Yeah , like Starlink Except . So the difference is Starlink . And why am I blanking on the Amazon one , kuiper , kuiper , starlink and Kuiper are both LEO satellites , which means low earth orbit , so there needs to be a lot of them and it's like a constellation , right ?

That's why everybody's concerned about how many there are going to be and why they can launch so many at a time . The goal with Astronis is actually geostationary , which means they basically follow the Earth Like they're locked into a spot .

Tim McConnaughy

More like the TV satellites . Right , Right yeah .

Alex Perkins

And these are huge satellites , right and so because of that , historically the manufacturing process has been really slow . I think they call out in this article Historically the manufacturing process has been really slow . I think they call out in this article . This article is from TechCrunch , that's in the notes .

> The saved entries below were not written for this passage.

/-- The host status byte (R42), as READ_STATUS drives it out: bit 7 any sticky bit in HIF_HOST_STAT, 6 ABORT_BUSY, 5 PROCTOR_RUN,
4 any HIF_DOORBELL_OUT bit, 3 READ_UNDERRUN, 2 WRITE_DISCARDED, 1 HIRQN asserted, 0 HBUSY asserted. -/
def Obligations.HostStatusByte : Prop :=
  ∀ (b : Block) (count : Nat), b.host.ready = true →
    let now := settle (openTxn b)
    ∃ s : Byte, Ends (.readStatus count) b (now.drive (List.replicate count s)) ∧
      (s.getLsbD 7 = true ↔ now.word rHIF_HOST_STAT ≠ 0) ∧
      (s.getLsbD 6 = true ↔ now.rd fHIF_STATUS_ABORT_BUSY ≠ 0) ∧
      (s.getLsbD 5 = true ↔ now.rd fHIF_STATUS_PROCTOR_RUN ≠ 0) ∧
      (s.getLsbD 4 = true ↔ now.rd fHIF_DOORBELL_OUT_READY ≠ 0) ∧
      (s.getLsbD 3 = true ↔ now.rd fHIF_HOST_STAT_READ_UNDERRUN ≠ 0) ∧
      (s.getLsbD 2 = true ↔ now.rd fHIF_HOST_STAT_WRITE_DISCARDED ≠ 0) ∧
      (s.getLsbD 1 = true ↔ now.host.hirq = true) ∧ (s.getLsbD 0 = true ↔ now.host.hbusy = true)

/-- The words of a WRITE to granted registers of the blocks enter the write buffer in order behind the words that wait, each with
its address and its transaction, while the buffer of 64 has room for them; nothing else changes but the transaction that
opens.

A word that arrives without its grant, with the buffer full, or for a mailbox that the host does not own is discarded: it sets
WRITE_DISCARDED with the bit that names its reason, captures its address where none is held, raises HOST_PORT_ERR, and never
reaches the buffer, which never grows past 64 words (R33, R45, R46, R58). -/
def Obligations.WordsEnterTheBufferOrAreReported : Prop :=
  (∀ (b : Block) (addr : Word) (words : List Word),
     portsServe b = true → b.host.txn = none →
     0x10000 ≤ addr.toNat / 4 * 4 → addr.toNat / 4 * 4 + 4 * words.length ≤ 0xF0000 →
     (∀ k < words.length, granted b (addr.toNat / 4 * 4 + 4 * k) = true) →
     b.host.wbuf.length + words.length ≤ 64 →
     Ends (.write addr words 0) b
       { b with host := { b.host with
         wbuf := b.host.wbuf ++ words.mapIdx (fun k w => ⟨addr.toNat / 4 * 4 + 4 * k, w.toNat, b.host.txnNext⟩)
         txn := some { id := b.host.txnNext, busy := false, part := none }
         txnNext := b.host.txnNext + 1, out := [] } }) ∧
  (∀ (b : Block) (a v txn : Nat),
     (b.host.wbuf.length ≤ 64 → (arrive a v txn b).host.wbuf.length ≤ 64) ∧
     (granted b a = false →
       (arrive a v txn b).flag fHIF_HOST_STAT_GRANT_VIOLATION = true ∧
       (arrive a v txn b).flag fHIF_HOST_STAT_WRITE_DISCARDED = true ∧
       (arrive a v txn b).ev.pend.getLsbD evHOST_PORT_ERR = true ∧
       (arrive a v txn b).host.wbuf = b.host.wbuf ∧
       (b.word rHIF_HOST_STAT = 0 → (arrive a v txn b).word rHIF_ERR_ADDR = a / 4 * 4 % 2 ^ 32)) ∧
     (granted b a = true → unmapped b a = false → notHosts b a = true →
       (arrive a v txn b).flag fHIF_HOST_STAT_MBX_OWNER = true ∧
       (arrive a v txn b).flag fHIF_HOST_STAT_WRITE_DISCARDED = true ∧
       (arrive a v txn b).host.wbuf = b.host.wbuf) ∧
     (granted b a = true → unmapped b a = false → notHosts b a = false → b.host.wbuf.length = 64 →
       (arrive a v txn b).flag fHIF_HOST_STAT_WRITE_DISCARDED = true ∧
       (arrive a v txn b).ev.pend.getLsbD evHOST_PORT_ERR = true ∧
       (arrive a v txn b).host.wbuf = b.host.wbuf))

/-- The I2C port, at its address (R49 to R51): the words of a write arrive at consecutive addresses while each is granted and
finds room; the first that does not is not acknowledged and ends the write; a partial last word is reported as R40 says. A
read drives the words out, least significant byte first.
When the port NACKs is the model's reading (notes/assumptions/15.md). -/
def Obligations.I2cTransactions : Prop :=
  ∀ (b : Block) (target : BitVec 7) (addr : Word),
    portsServe b = true → target.toNat = b.rd fHIF_I2C_ADDR_ADDR →
    let a := addr.toNat / 4 * 4
    (∀ (words : List Word) (part : Nat), part < 4 →
      let r := i2cWords b.host.txnNext a words
        { b with host := { b.host with txnNext := b.host.txnNext + 1, out := [], nack := false } }
      (r.1 = false → Ends (.i2cWrite target addr words part) b { r.2 with host := { r.2.host with nack := true } }) ∧
      (r.1 = true → part = 0 →
        Ends (.i2cWrite target addr words part) b { r.2 with host := { r.2.host with nack := false } }) ∧
      (r.1 = true → part ≠ 0 →
        Ends (.i2cWrite target addr words part) b
          ({ r.2 with host := { r.2.host with nack := false } }.hostErr
            [fHIF_HOST_STAT_PARTIAL_WORD, fHIF_HOST_STAT_WRITE_DISCARDED] (some ((a + 4 * words.length) % 2 ^ 32))))) ∧
    (∀ words : List SlateHit,
      let r := hostReads 1 words a { b with host := { b.host with nack := false } }
      Ends (.i2cRead target addr words) b (r.2.drive r.1))

/-- A host word that is granted takes effect at its address (R33 to R35, R45, R52 to R58, R70, R72). One that finds words waiting in
the write buffer reaches its target behind them. A word for a register of a block, on a device that is not the PRIMARY of a pair
or for a block that is not mirrored, is written there; the oldest word of the write buffer leaves it and retires. Mailbox bytes that the
host owns take the word, least significant byte first. RING bits set and ring in ascending order where they were 0; READY bits
written 1 clear, and where replies wait they move in. A write of 0 to an enable takes effect at once and ends its check, and the
check of another enable of its block starts again; a write of 1 starts its check. Pending bits written 1 clear, but for those that
hardware sets in the same cycle.
That a grant is judged again at retirement is the model's reading (notes/assumptions/28.md). -/
def Obligations.HostWordTakesEffect : Prop :=
  ∀ (b : Block) (addr v : Word),
    let a := addr.toNat / 4 * 4
    let logged (x : Block) := if isMirrored a then logJournal a v.toNat x else x
    let txn := match b.host.txn with | some t => t.id | none => b.host.txnNext
    (portsServe b = true → arrivalError a b = none →
      Ends (.registerWrite addr v) b (retireWord a v.toNat txn noMeet b.drained)) ∧
    (0x10000 ≤ a → a < 0xF0000 → b.hostMay a = true → (b.isPrimary && isMirrored a) = false →
      Ends (.registerWrite addr v) b (logged (writeReg a v.toNat b)) ∧
      (isEnable a = true → bit v.toNat 31 = false →
        let w := storeWord a v.toNat b
        (∀ c, w.proc.checks.head? = some c → c.addr = a →
          Ends (.enableWrite addr v) b (logged (writeZero a w))) ∧
        ((∀ c, w.proc.checks.head? = some c → c.addr ≠ a) →
          Ends (.enableWrite addr v) b (logged (restartCheck a (writeZero a w))))) ∧
      (isEnable a = true → bit v.toNat 31 = true → checking b a = false →
        let w := restartCheck a (storeWord a v.toNat b)
        Ends (.enableWrite addr v) b (logged (startCheck a none w.now [] w))) ∧
      (isEnable a = true → bit v.toNat 31 = true → checking b a = true →
        Ends (.enableWrite addr v) b (logged (restartCheck a (storeWord a v.toNat b))))) ∧
    (0x1000 ≤ a → a < 0x2000 → b.hostMay a = true → hostOwns b ((a - 0x1000) / 0x100) = true →
      Ends (.mailboxWrite addr v) b (b.putMbx (a - 0x1000) (toLE 4 v.toNat))) ∧
    (b.hostMay rHIF_DOORBELL_IN = true →
      let ring := b.rd fHIF_DOORBELL_IN_RING
      let new := (List.range 8).filter (fun n => bit v.toNat n && !bit ring n)
      Ends (.hifDoorbellIn v) b
        ({ b with proc := { b.proc with rung := b.proc.rung ++ new } }.wr fHIF_DOORBELL_IN_RING
          (Nat.lor ring (bitsOf v.toNat 7 0)))) ∧
    (b.hostMay rHIF_DOORBELL_OUT = true →
      let back := bitsOf v.toNat 15 8
      Ends (.hifDoorbellOut v) b
        ((b.wr fHIF_DOORBELL_OUT_READY (Nat.xor (Nat.lor (b.rd fHIF_DOORBELL_OUT_READY) back) back)).drainReplies 64)) ∧
    (∀ w ws, b.clk.backupOsc = false → b.host.ready = true → b.host.wbuf = w :: ws →
      let b1 := { b with host := { b.host with wbuf := ws } }
      let r := portAMeets w.addr b1
      Ends .writeRetire b (retireWord w.addr w.data w.txn r.1 r.2) ∧
      (w.addr < 0x02000000 ∨ 0x04000000 ≤ w.addr → r = (noMeet, b1))) ∧
    (∀ n < 7, ∀ sets : Word, b.hostMay (0x40 + 4 * n) = true →
      Ends (.eventPendingClear n ⟨v, sets⟩) b
        (forL ((List.range 32).filter (fun i => sets.getLsbD i)) (fun i b => b.raise (32 * n + i))
          { b with ev := { b.ev with pend := b.ev.pend &&& ~~~ (BitVec.ofNat 224 (v.toNat * 2 ^ (32 * n))) } }))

You can obviously go to the site and find a lot more information , but they call out that currently it takes like years just to manufacture one and with their new manufacturing process , a lot of which will be funded by this round , they can do 24 per year , or at least that's the stated goal . They aim to manufacture 24 per year .

Tim McConnaughy

So going from like one a year to two every month , no one like every couple years . So that's an insane acceleration .

Alex Perkins

Absolutely insane . Yes , and they credit because they brought 70% of the manufacturing in-house . So I you know I don't know exactly all the details behind that , but that is a crazy increase in the ability to make these things .

Tim McConnaughy

Yeah , that's nuts . The more satellites we put into orbit , the more I think of . There's an anime that I watched years ago and it's not like a super exciting anime or anything .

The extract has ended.